The question seemed to catch her off guard. Her brow furrowed slightly, the closest thing to visible confusion I’d seen from her. “I can’t say. I’m not good at anything else.”

“I don’t believe that.”

She placed her spoon down with a clunk against the heavy stoneware bowl. “Baleck, I don’t know what else I’d do. I’ve never thought about it. There’s never been a point.”

I wanted to tell her that there was a point. That she was more than what she’d been made to be, that she deserved to want things for herself rather than just executing missions and following orders. But I could see that she wasn’t ready to hear it. Not yet.

“Enough about me,” she said, her voice firming as she regained her composure. “What about you? Your past. You fought in the Brakken war.
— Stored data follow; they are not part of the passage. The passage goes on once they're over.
-- ==== Sys2Proof/Machine/Migrate.lean ====
section
/-! DEFINITION. MIGRATE, replicas and demotion (R62, R66 to R68, R264, R362): both ends of a migration and of replication. -/

namespace Sys2Proof.Machine

open Sys2Proof

/-! ## The image of a sequence

The spec leaves the layout of a CALL's payload open (R265). The image is the descriptor of R31, then TVER, the ID in page headers, the pins, the lengths
of the last pin flips, and for each stream its retrieved set and its page directory entries (log entry 31). -/

/-- A page directory entry (R36). -/
def pdeBytes (d : Pde) : List Byte :=
  leBytes 8 (d.fmt % 8 + 2 ^ 3 * b2n d.dmg + 2 ^ 4 * b2n d.cru + 2 ^ 5 * b2n d.sealed_ + 2 ^ 6 * b2n d.sumv + 2 ^ 7 * b2n d.repl
    + 2 ^ 8 * ((if d.remote then d.shard else d.addr) % 2 ^ 35) + 2 ^ 43 * (d.len % 2 ^ 11) + 2 ^ 54 * (d.tver % 256) + 2 ^ 62 * b2n d.remote)

/-- The entry that 8 bytes hold. -/
def pdeOf (v : Nat) : Pde :=
  let r := bit v 62
  { fmt := bits v 0 3, dmg := bit v 3, cru := bit v 4, sealed_ := bit v 5, sumv := bit v 6, repl := bit v 7
    addr := if r then 0 else bits v 8 35, shard := if r then bits v 8 3 else 0, len := bits v 43 11, tver := bits v 54 8, remote := r }

/-- A stream's part of the image. -/
def streamImage (x : Stream) : List Byte :=
  leBytes 1 x.retr.sel ++ leBytes 1 x.retr.copy0.length ++ leBytes 1 x.retr.copy1.length ++ leBytes 4 x.retr.selLen.toNat
    ++ (x.retr.copy0 ++ x.retr.copy1).flatMap (leBytes 4)
    ++ leBytes 4 x.pdes.length ++ x.pdes.flatMap fun (p, d) => leBytes 4 p ++ pdeBytes d

/-- The image, for STATE code `st` at the target. -/
def moveImage (s : State) (n st : Nat) : List Byte :=
  let q := getSeq s n
  let d := seqImage s n
  patch d 0 (leBytes 4 (putBits (fld d 0 4) 20 4 st)) ++ leBytes 1 q.tver ++ leBytes 4 q.hdr ++ q.pins.flatMap (leBytes 4) ++ q.flipLen.flatMap (leBytes 8)
    ++ q.streams.flatMap streamImage

/-- Read the streams of an image. -/
def streamsOf : Nat → List Byte → List Stream
  | 0, _ => []
  | n + 1, b =>
    let c0 := fld b 1 1
    let c1 := fld b 2 1
    let nums (off k : Nat) : List Nat := (List.range k).map fun i => fld b (off + 4 * i) 4
    let o := 7 + 4 * (c0 + c1)
    let k := fld b o 4
    let pdes := (List.range k).foldl (fun t i => tset t (fld b (o + 4 + 12 * i) 4) (pdeOf (fld b (o + 8 + 12 * i) 8))) []
    { retr := { sel := fld b 0 1, copy0 := nums 7 c0, copy1 := nums (7 + 4 * c0) c1, selLen := BitVec.ofNat 32 (fld b 3 4) }
      pdes := pdes } :: streamsOf n (b.drop (o + 4 + 12 * k))

/-- The descriptor of an image, at the node that takes it. -/
def seqOfImage (s : State) (n part : Nat) (old : Seq) (b : List Byte) : Seq :=
  let w := fld b 0 4
  let m := slotOf s (fld b 4 1)
  let pins := fld b 36 2
  let o := 133 + 4 * pins
  let st := match bits w 20 4 with
    | 2 => SeqState.frozen
    | 4 => SeqState.replica
    | _ => SeqState.open_
  let xs := streamsOf m.streams (b.drop (o + 32))
  let two := fld b 6 1 == 2 && st != .replica
  { state := st, replDegraded := bit w 24 || two, cru := bit w 25, tablesReady := bit w 26, mslot := fld b 4 1, part := part
    repl := fld b 6 1, winM1 := fld b 7 1, len := fld b 8 8, pins := (List.range pins).map fun i => fld b (133 + 4 * i) 4
    pinMax := fld b 38 2, pinSel := (List.range 4).map fun i => b2n (bit (fld b 48 1) i)
    flipLen := (List.range 4).map fun i => fld b (o + 8 * i) 8, retrMax := fld b 49 1, selInterval := fld b 50 2
    selLast := BitVec.ofNat 32 (fld b 52 4), addrs := (List.range 6).map fun i => Config.allocAddr (s.freeCnt + i) 64 n
    dirSize := fld b 32 4, dirChunks := List.replicate (cdiv (fld b 8 8) 32768) 0, peerNode := fld b 88 2
    peerConn := fld b 90 2 + 65536 * bits (fld b 92 4) 20 4, peerSeq := fld b 92 4 % 2 ^ 20
    shards := (List.range 8).map fun i => fld b (96 + 2 * i) 2, damaged := fld b 112 4, mapEpoch := s.rmx.epoch
    gen := BitVec.ofNat 16 (fld b 118 2), step := BitVec.ofNat 64 (fld b 120 8), tver := fld b 128 1, hdr := fld b 129 4
    streams := xs.zipIdx.map fun (x, i) => { (old.streams.getD i {}) with retr := x.retr, pdes := x.pdes } }
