/-- A piece of an ATTEND's input is here, or cannot be read: first the block at QSRC, then KVSRC (R74, R75, R96). -/
def attendInput (c : Cmd) (g : Got) (s : State) : State :=
  match c.work with
  | .attend r =>
    let m := slotOf s r.snap.mslot
    let (_, mOff, _) := blockLayout m c r.hooks
    (match g with
    | .wait => s
    | .fail st => finish c st 0 (dropAutos c s)
    | .now b =>
      if !r.haveIn then
        let r1 := { r with input := b, haveIn := true }
        let c1 := { c with work := .attend r1 }
        if !masksOk c b mOff then finish c .illegalValue 0 (dropAutos c s)
        else if attendKvCount c = 0 then attendStart c1 r1 s
        else match startRead c1 (fld c.desc 56 8) (posBytes m (attendKvCount c)) (setCmd c1 s) with
          | (.now b', s1) => attendStart c1 { r1 with kv := b', haveKv := true } s1
          | (.fail st, s1) => finish c1 st 0 (dropAutos c1 s1)
          | (.wait, s1) => s1
      else if attendKvCount c = 0 ∨ r.haveKv then s
      else attendStart c { r with kv := b, haveKv := true } s)
  | _ => s

/-! ## Admission (R82 to R84, R102) -/

/-- The automatic selections that the command triggers (R102): each stands in its stream's order from now on. -/
def triggerAutos (m : Slot) (c : Cmd) (len : Nat) (q : Seq) : Seq :=
  if q.selInterval = 0 ∨ q.retrMax = 0 ∨ attendFlag c 8 then q
  else
    { q with streams := q.streams.zipIdx.map fun (x, st) =>
        let gap := (BitVec.ofNat 32 len - x.retr.selLen).toNat
        if !(coveredStreams m c).contains st ∨ gap < q.selInterval ∨ x.auto.isSome ∨ x.selQ.any (·.auto) then x
        else { x with auto := some { ring := c.ring, rseq := c.rseq, len := len, step := c.step, queries := [] }
                      selQ := x.selQ ++ [{ ring := c.ring, rseq := c.rseq, auto := true, len := len }] } }

/-- ATTEND is admitted with its snapshot: a reader that starts to read its input. -/
def runAttend (c : Cmd) (r : AttendRun) (s : State) : State :=
  let n := seqOf c
  let m := slotOf s r.snap.mslot
  let s1 := addReader n (cmdKey c.ring c.rseq) r.len (admitCmd c (.attend r) s)
  let c1 := (getCmd s1 c.ring c.rseq).getD c
  let s2 := modSeq n (triggerAutos m c1 r.len) s1
  let (_, _, len) := blockLayout m c1 r.hooks
  match startRead c1 (fld c.desc 40 8) len s2 with
  | (.wait, s3) => s3
  | (g, s3) => attendInput c1 g s3

/-- An ATTEND that waits for NEED_LEN, still short of it: its admission is deferred, so it has no step number (R83). -/
def needsLen (s : State) (c : Cmd) : Bool := match c.phase with
  | .deferred (.needLen _) => decide ((getSeq s (seqOf c)).len < attendNeed c)
  | _ => false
Did you lose family?”

I shook my head, and something flickered across her face. Surprise, maybe.

“My entire family survived,” I said. “We were fortunate. Many weren’t.”

“All of them? Parents? Siblings?”

“My mother and father live on Lord Savair’s Sola. My sister and her mate are on Lord Scaron’s. We were separated during some of the worst fighting, but we found each other again when it was over.” I smiled at the memory of that reunion, the colors that had blazed across all our skins when we finally held each other again. “We’re a stubborn family. Too stubborn to die, my mother likes to say.”

Iris stared at me, and I realized that this was genuinely surprising to her. That she had expected tragedy, expected wounds that mirrored her own, and instead found someone who had emerged from horror relatively whole.